Brett Ashley Kaplan

To Be a Writer: Reflections on the Writing of
Nicole Krauss

 

photo by Goni Riskin

Nicole Krauss is the author of four striking, award-winning novels, Man Walks into a Room (2002), The History of Love (2005), Great House (2010), and Forest Dark (2017). Her first collection of short stories, To Be A Man, is due out in November (2020). Krauss was a MillerComm visitor to the University of Illinois campus in April 2019, and I had the pleasure of interviewing her on stage at the Spurlock Museum (video and details below).

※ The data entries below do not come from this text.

-- ==== Sys2Proof/Machine/Packer.lean ====
section
/-! DEFINITION. U1, the 7/8 bit-packer (spec/40_bitpacker.md R100 to R106; format GRP, spec/30_encoding.md R73, R78). -/

namespace Sys2Proof.Machine

/-- The low seven bits of a byte, `b & 0x7F` (R73). -/
def low7 (b : Byte) : Byte := b &&& 0x7F

/-- `H` of a group of seven bytes: bit `6-i` is bit 7 of `b_i` (R53, R100). -/
def highBits (b : Nat → Byte) : Byte :=
  (b 0 >>> 7) <<< 6 ||| (b 1 >>> 7) <<< 5 ||| (b 2 >>> 7) <<< 4 ||| (b 3 >>> 7) <<< 3 ||| (b 4 >>> 7) <<< 2
    ||| (b 5 >>> 7) <<< 1 ||| (b 6 >>> 7) <<< 0

/-- One group: the eight bytes for at most seven bytes, short groups padded with zeros (R100). -/
def packGroup (c : Buffer) : Buffer :=
  let b := fun i => c.getD i 0
  [low7 (b 0), low7 (b 1), low7 (b 2), low7 (b 3), low7 (b 4), low7 (b 5), low7 (b 6), highBits b]

/-- `n` groups from the front of a buffer. -/
def packGroups : Nat → Buffer → Buffer
  | 0, _ => []
  | n + 1, x => packGroup (x.take 7) ++ packGroups n (x.drop 7)

/-- `PACK x` (R100): `⌈N/7⌉` groups. -/
def pack (x : Buffer) : Buffer := packGroups ((x.length + 6) / 7) x

/-- Byte `i` of a group of eight: `p_i | ((H << (i+1)) & 0x80)` (R78, R101). -/
def unpackByte (c : Buffer) (i : Nat) : Byte := c.getD i 0 ||| ((c.getD 7 0 <<< (i + 1)) &&& 0x80)

/-- The seven bytes of a group of eight (R101). -/
def unpackGroup (c : Buffer) : Buffer :=
  [unpackByte c 0, unpackByte c 1, unpackByte c 2, unpackByte c 3, unpackByte c 4, unpackByte c 5, unpackByte c 6]

/-- `n` groups of eight from the front of a buffer. -/
def unpackGroups : Nat → Buffer → Buffer
  | 0, _ => []
  | n + 1, y => unpackGroup (y.take 8) ++ unpackGroups n (y.drop 8)

/-- `UNPACK y` (R101): "Fails with `BadLength` if `unpack` input length is not a multiple of 8." -/
def unpack (y : Buffer) : Calc Buffer :=
  if y.length % 8 = 0 then .value (unpackGroups (y.length / 8) y) else .raise (.badLength y.length)

/-- PACK (R100). -/
def execPack (x : Buffer) (s : State) : Outcome := .next (s.answered (.bytes (pack x)))

/-- UNPACK (R101, R102). -/
def execUnpack (y : Buffer) (s : State) : Outcome := deliver (unpack y) .bytes s

/-- The wire form GRP (R73): the seven bytes `b0..b6` the group is made from (log 10). -/
def execGrp (p0 p1 p2 p3 p4 p5 p6 h : Seven) (s : State) : Outcome :=
  .next (s.answered (.bytes (unpackGroup
    [sevenByte p0, sevenByte p1, sevenByte p2, sevenByte p3, sevenByte p4, sevenByte p5, sevenByte p6, sevenByte h])))

end Sys2Proof.Machine
end

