-- ==== Sys2Proof/Machine/Core.lean ====
section
/-! DEFINITION. The machine as the host takes it. -/

def Sys2Proof.core : Host.Core :=
  { State := Sys2Proof.Machine.State, Fault := Sys2Proof.Machine.Fault, Refusal := Sys2Proof.Machine.Refusal,
    step := Sys2Proof.Machine.step, reset := Sys2Proof.Machine.State.reset }
end

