-- ==== Sys2Proof/Laws/State.lean ====
section
/-! SUPPORT. One lemma per field per named update of the state, each true by rfl, so that no proof unfolds a record update. -/

namespace Sys2Proof.Machine

@[simp] theorem answered_st (s : State) (a : Answer) : (s.answered a).st = s.st := rfl
@[simp] theorem answered_acc (s : State) (a : Answer) : (s.answered a).acc = s.acc := rfl
@[simp] theorem answered_skiplog (s : State) (a : Answer) : (s.answered a).skiplog = s.skiplog := rfl
@[simp] theorem answered_store (s : State) (a : Answer) : (s.answered a).store = s.store := rfl
@[simp] theorem answered_prof (s : State) (a : Answer) : (s.answered a).prof = s.prof := rfl
@[simp] theorem answered_ord (s : State) (a : Answer) : (s.answered a).ord = s.ord := rfl
@[simp] theorem answered_msgs (s : State) (a : Answer) : (s.answered a).msgs = s.msgs := rfl
@[simp] theorem answered_seenModel (s : State) (a : Answer) : (s.answered a).seenModel = s.seenModel := rfl
@[simp] theorem answered_format (s : State) (a : Answer) : (s.answered a).format = s.format := rfl
@[simp] theorem answered_asmStatus (s : State) (a : Answer) : (s.answered a).asmStatus = s.asmStatus := rfl
@[simp] theorem answered_profiles (s : State) (a : Answer) : (s.answered a).profiles = s.profiles := rfl
@[simp] theorem answered_pending (s : State) (a : Answer) : (s.answered a).pending = s.pending := rfl
@[simp] theorem answered_answer (s : State) (a : Answer) : (s.answered a).answer = a := rfl

@[simp] theorem skipped_st (s : State) (k : Skip) : (s.skipped k).st = s.st := rfl
@[simp] theorem skipped_acc (s : State) (k : Skip) : (s.skipped k).acc = s.acc := rfl
@[simp] theorem skipped_skiplog (s : State) (k : Skip) : (s.skipped k).skiplog = s.skiplog ++ [k] := rfl
@[simp] theorem skipped_store (s : State) (k : Skip) : (s.skipped k).store = s.store := rfl
@[simp] theorem skipped_prof (s : State) (k : Skip) : (s.skipped k).prof = s.prof := rfl
@[simp] theorem skipped_ord (s : State) (k : Skip) : (s.skipped k).ord = s.ord := rfl
@[simp] theorem skipped_msgs (s : State) (k : Skip) : (s.skipped k).msgs = s.msgs := rfl
@[simp] theorem skipped_seenModel (s : State) (k : Skip) : (s.skipped k).seenModel = s.seenModel := rfl
@[simp] theorem skipped_format (s : State) (k : Skip) : (s.skipped k).format = s.format := rfl
@[simp] theorem skipped_asmStatus (s : State) (k : Skip) : (s.skipped k).asmStatus = s.asmStatus := rfl
@[simp] theorem skipped_profiles (s : State) (k : Skip) : (s.skipped k).profiles = s.profiles := rfl
@[simp] theorem skipped_pending (s : State) (k : Skip) : (s.skipped k).pending = s.pending := rfl
@[simp] theorem skipped_answer (s : State) (k : Skip) : (s.skipped k).answer = s.answer := rfl

@[simp] theorem takeFault_st (inPass : Bool) (r : Raised) (s : State) : (takeFault inPass r s).st = s.st := rfl
@[simp] theorem takeFault_acc (inPass : Bool) (r : Raised) (s : State) : (takeFault inPass r s).acc = s.acc := rfl
@[simp] theorem takeFault_skiplog (inPass : Bool) (r : Raised) (s : State) : (takeFault inPass r s).skiplog = s.skiplog := rfl
@[simp] theorem takeFault_store (inPass : Bool) (r : Raised) (s : State) : (takeFault inPass r s).store = s.store := rfl
@[simp] theorem takeFault_prof (inPass : Bool) (r : Raised) (s : State) : (takeFault inPass r s).prof = s.prof := rfl
@[simp] theorem takeFault_ord (inPass : Bool) (r : Raised) (s : State) : (takeFault inPass r s).ord = s.ord := rfl
@[simp] theorem takeFault_msgs (inPass : Bool) (r : Raised) (s : State) : (takeFault inPass r s).msgs = s.msgs := rfl
@[simp] theorem takeFault_seenModel (inPass : Bool) (r : Raised) (s : State) : (takeFault inPass r s).seenModel = s.seenModel := rfl
@[simp] theorem takeFault_format (inPass : Bool) (r : Raised) (s : State) : (takeFault inPass r s).format = s.format := rfl
@[simp] theorem takeFault_asmStatus (inPass : Bool) (r : Raised) (s : State) : (takeFault inPass r s).asmStatus = if inPass then .faulted r.kind else s.asmStatus := rfl
@[simp] theorem takeFault_profiles (inPass : Bool) (r : Raised) (s : State) : (takeFault inPass r s).profiles = s.profiles := rfl
@[simp] theorem takeFault_pending (inPass : Bool) (r : Raised) (s : State) : (takeFault inPass r s).pending = s.pending := rfl
@[simp] theorem takeFault_answer (inPass : Bool) (r : Raised) (s : State) : (takeFault inPass r s).answer = .raised r := rfl

@[simp] theorem resetAssembler_st (s : State) : (resetAssembler s).st = s.st := rfl
@[simp] theorem resetAssembler_acc (s : State) : (resetAssembler s).acc = s.acc := rfl
@[simp] theorem resetAssembler_skiplog (s : State) : (resetAssembler s).skiplog = s.skiplog := rfl
@[simp] theorem resetAssembler_store (s : State) : (resetAssembler s).store = [] := rfl
@[simp] theorem resetAssembler_prof (s : State) : (resetAssembler s).prof = none := rfl
@[simp] theorem resetAssembler_ord (s : State) : (resetAssembler s).ord = 0 := rfl
@[simp] theorem resetAssembler_msgs (s : State) : (resetAssembler s).msgs = [] := rfl
@[simp] theorem resetAssembler_seenModel (s : State) : (resetAssembler s).seenModel = none := rfl
@[simp] theorem resetAssembler_format (s : State) : (resetAssembler s).format = s.format := rfl
@[simp] theorem resetAssembler_asmStatus (s : State) : (resetAssembler s).asmStatus = .ok := rfl
@[simp] theorem resetAssembler_profiles (s : State) : (resetAssembler s).profiles = s.profiles := rfl
@[simp] theorem resetAssembler_pending (s : State) : (resetAssembler s).pending = s.pending := rfl
@[simp] theorem resetAssembler_answer (s : State) : (resetAssembler s).answer = s.answer := rfl

@[simp] theorem resetParser_st (s : State) : (resetParser s).st = .searching := rfl
@[simp] theorem resetParser_acc (s : State) : (resetParser s).acc = [] := rfl
@[simp] theorem resetParser_skiplog (s : State) : (resetParser s).skiplog = [] := rfl
@[simp] theorem resetParser_store (s : State) : (resetParser s).store = s.store := rfl
@[simp] theorem resetParser_prof (s : State) : (resetParser s).prof = s.prof := rfl
@[simp] theorem resetParser_ord (s : State) : (resetParser s).ord = s.ord := rfl
@[simp] theorem resetParser_msgs (s : State) : (resetParser s).msgs = s.msgs := rfl
@[simp] theorem resetParser_seenModel (s : State) : (resetParser s).seenModel = s.seenModel := rfl
@[simp] theorem resetParser_format (s : State) : (resetParser s).format = s.format := rfl
@[simp] theorem resetParser_asmStatus (s : State) : (resetParser s).asmStatus = s.asmStatus := rfl
@[simp] theorem resetParser_profiles (s : State) : (resetParser s).profiles = s.profiles := rfl
@[simp] theorem resetParser_pending (s : State) : (resetParser s).pending = s.pending := rfl
@[simp] theorem resetParser_answer (s : State) : (resetParser s).answer = s.answer := rfl

@[simp] theorem noteModel_st (m : Seven) (s : State) : (noteModel m s).st = s.st := rfl
@[simp] theorem noteModel_acc (m : Seven) (s : State) : (noteModel m s).acc = s.acc := rfl
@[simp] theorem noteModel_skiplog (m : Seven) (s : State) : (noteModel m s).skiplog = s.skiplog := rfl
@[simp] theorem noteModel_store (m : Seven) (s : State) : (noteModel m s).store = s.store := rfl
@[simp] theorem noteModel_prof (m : Seven) (s : State) : (noteModel m s).prof = s.prof := rfl
@[simp] theorem noteModel_ord (m : Seven) (s : State) : (noteModel m s).ord = s.ord := rfl
@[simp] theorem noteModel_msgs (m : Seven) (s : State) : (noteModel m s).msgs = s.msgs := rfl
@[simp] theorem noteModel_seenModel (m : Seven) (s : State) :
    (noteModel m s).seenModel = match s.seenModel with | none => some m | some m' => some m' := rfl
@[simp] theorem noteModel_format (m : Seven) (s : State) : (noteModel m s).format = s.format := rfl
@[simp] theorem noteModel_asmStatus (m : Seven) (s : State) : (noteModel m s).asmStatus = s.asmStatus := rfl
@[simp] theorem noteModel_profiles (m : Seven) (s : State) : (noteModel m s).profiles = s.profiles := rfl
@[simp] theorem noteModel_pending (m : Seven) (s : State) : (noteModel m s).pending = s.pending := rfl
@[simp] theorem noteModel_answer (m : Seven) (s : State) : (noteModel m s).answer = s.answer := rfl

@[simp] theorem present_st (t : Transaction) (s : State) : (present t s).st = s.st := rfl
@[simp] theorem present_acc (t : Transaction) (s : State) : (present t s).acc = s.acc := rfl
@[simp] theorem present_skiplog (t : Transaction) (s : State) : (present t s).skiplog = s.skiplog := rfl
@[simp] theorem present_store (t : Transaction) (s : State) : (present t s).store = s.store := rfl
@[simp] theorem present_prof (t : Transaction) (s : State) : (present t s).prof = s.prof := rfl
@[simp] theorem present_ord (t : Transaction) (s : State) : (present t s).ord = s.ord := rfl
@[simp] theorem present_msgs (t : Transaction) (s : State) : (present t s).msgs = s.msgs := rfl
@[simp] theorem present_seenModel (t : Transaction) (s : State) : (present t s).seenModel = s.seenModel := rfl
@[simp] theorem present_format (t : Transaction) (s : State) : (present t s).format = s.format := rfl
@[simp] theorem present_asmStatus (t : Transaction) (s : State) : (present t s).asmStatus = s.asmStatus := rfl
@[simp] theorem present_profiles (t : Transaction) (s : State) : (present t s).profiles = s.profiles := rfl
@[simp] theorem present_pending (t : Transaction) (s : State) : (present t s).pending = t :: s.pending := rfl
@[simp] theorem present_answer (t : Transaction) (s : State) : (present t s).answer = s.answer := rfl

end Sys2Proof.Machine
end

Krauss’s inventive, subtle writing has earned numerous distinctions such as winning the Orange Prize and the Saroyan Prize for International Literature; her novels have been finalists for the Los Angeles Times Book Award and the National Book Award and to date have been translated into more than 35 languages. Scholars including Victoria Aarons, Alan Berger, Dean Franco, David Hadar, and Jessica Lang, have begun to treat Krauss’s work both on its own and in contrast to other contemporary writers. Krauss’s texts raise questions of memory, trauma, distanciation, scale, and displacement—among other themes. Her novels and short stories consistently experiment with form, often juxtaposing different characters whose life trajectories may resonate with each other but who do not necessarily cross. She often uses first person narration but also third person omniscient and her characters vary in terms of age, gender, and mood.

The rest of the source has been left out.